# What's Your Favorite Reactive Target



## glenway (Mar 27, 2011)

Only one rule: The target cannot be alive or illegal.

Gongers, flippers, spinners, exploding, cans, plastic bottles w/liquid, other? Love the homemade stuff - a great way to "recycle" otherwise useless stuff.

Describe your setup and pics if you have 'em.

Just started setting some reactive targets on a new 250-yard range. At 250 there is a 1/2" octagonal hunk of steel measuring 24" across and painted fluorescent orange. Looks like a big, orange stop sign. It's really fun offhand with anything! The all-copper Barnes bullets really made the 250-yard gong ring better than any lead bullets. Lead bullets sound like tomatoes being thrown on a wall. Splat! Really cool watching through a spotting scope and waiting for the confirmation. Lots of splash! Got it free, too!

At 200, we've been destroying bullets on a 9" popper made of armor-plate 1/2" thick, pictured. No damage so far - even with .300 Win. Mag. and hunting bullets. Not free. .


----------



## 220swift (Mar 2, 2011)

We like the plastic water bottles filled with water and frozen. The whole family save them and on our ATF Saturdays we set them up from 50 to 300 yards and there you go. Those go along with paper targets and metal gongs.

Just so you know, we invite people out to shoot, most have never shot before, we shoot all afternoon, then have a pot luck meal then the alcohol and tobacco comes out for the rest of the evening with no more shooting. Hence the ATF party.


----------



## youngdon (Mar 10, 2010)

You need to change your acronym to ATFE...... Alcohol, Tobacco, Firearms and Eats (not in that order of coarse)

i like soda cans with a rimfire, we se who can move it the farthest with 10 shots. For centerfire rifle paper targets are the norm, but there are always plenty of leftovers on the desert ranges, of coarse hauling other peoples trash out is part of the deal.


----------



## Rick Howard (Feb 25, 2012)

Shaving cream. I do not shoot often. If I am lucky a couple times a month. A couple bucks at the dollar general for a few cans is worth the cost if your not doing it all the time.

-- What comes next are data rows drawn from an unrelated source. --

-- ==== Sys2Proof/Syntax.lean ====
section
/-! DEFINITION. The one inductive of what the machine does: every row of spec/opcode_table.json is a constructor.
The field letters of the scalar and Rennet words are those of the table (03 R58, R76). A lane instruction carries the raw
fields of its 96-bit word but for the opcode (03 R65). An event carries whom it happens to: a stream key is
128 x team + group (group 64 is the sequencer stream), a core is 128 x die + 16 x column + row, a Rennet unit is a device
channel (01 R12). -/

namespace Sys2Proof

I will leave the details for you to find out.


----------



## 220swift (Mar 2, 2011)

youngdon said:


> You need to change your anagram to ATFE...... Alcohol, Tobacco, Firearms and Eats (not in that order of coarse)


That's a good idea....will just have to do that.lol

I'm going to have to add a few cans of Barbasol for the kids, they'll get a kick out of that.


----------



## El Gato Loco (Jan 15, 2010)

I like the self resetting metal plate targets.


----------



## KaBloomr (Mar 18, 2010)

My boys and I really get a kick out of shooting filled water bottles and milk jugs. Our favorite target time is after garden harvest in the fall where we gather up the bug-bitten and too ripe vegetables and shoot them with the centerfire rifles. The aftermath makes a great feast for all of the critters.


----------



## Mattuk (Oct 16, 2010)

Apart from when zeroing because of a misplaced shot or the start of a season I never shoot at targets and have never been to a range.


----------



## glenway (Mar 27, 2011)

Mattuk said:


> Apart from when zeroing because of a misplaced shot or the start of a season I never shoot at targets and have never been to a range.


 Well, here's an open invitation to see what you're missing (pun intended).


----------



## Mattuk (Oct 16, 2010)

No buddy you go head, it does nothing for me.


----------



## Jonbnks (Jan 21, 2012)

My family likes to use old phonebooks and milk jugs. We fill the milk jugs with water and add a couple drops of food coloring.


----------



## CledusP (Feb 16, 2012)

Expired fire extinguishers


----------



## Rick Howard (Feb 25, 2012)

Ahhh I bet that is good fun!


----------



## SHampton (Apr 20, 2012)

redtargets.com It's what FPSRussia shoots in his videos and it's awesome!


----------



## Hellbilly1373 (May 12, 2012)

Nothin beats a good pumpkin or watermelon shoot with the shotgun!


----------



## NattyB (Jan 5, 2012)

Overall, I'd have to vote for hanging steel plates. Good report and if freshly painted you can also see your group.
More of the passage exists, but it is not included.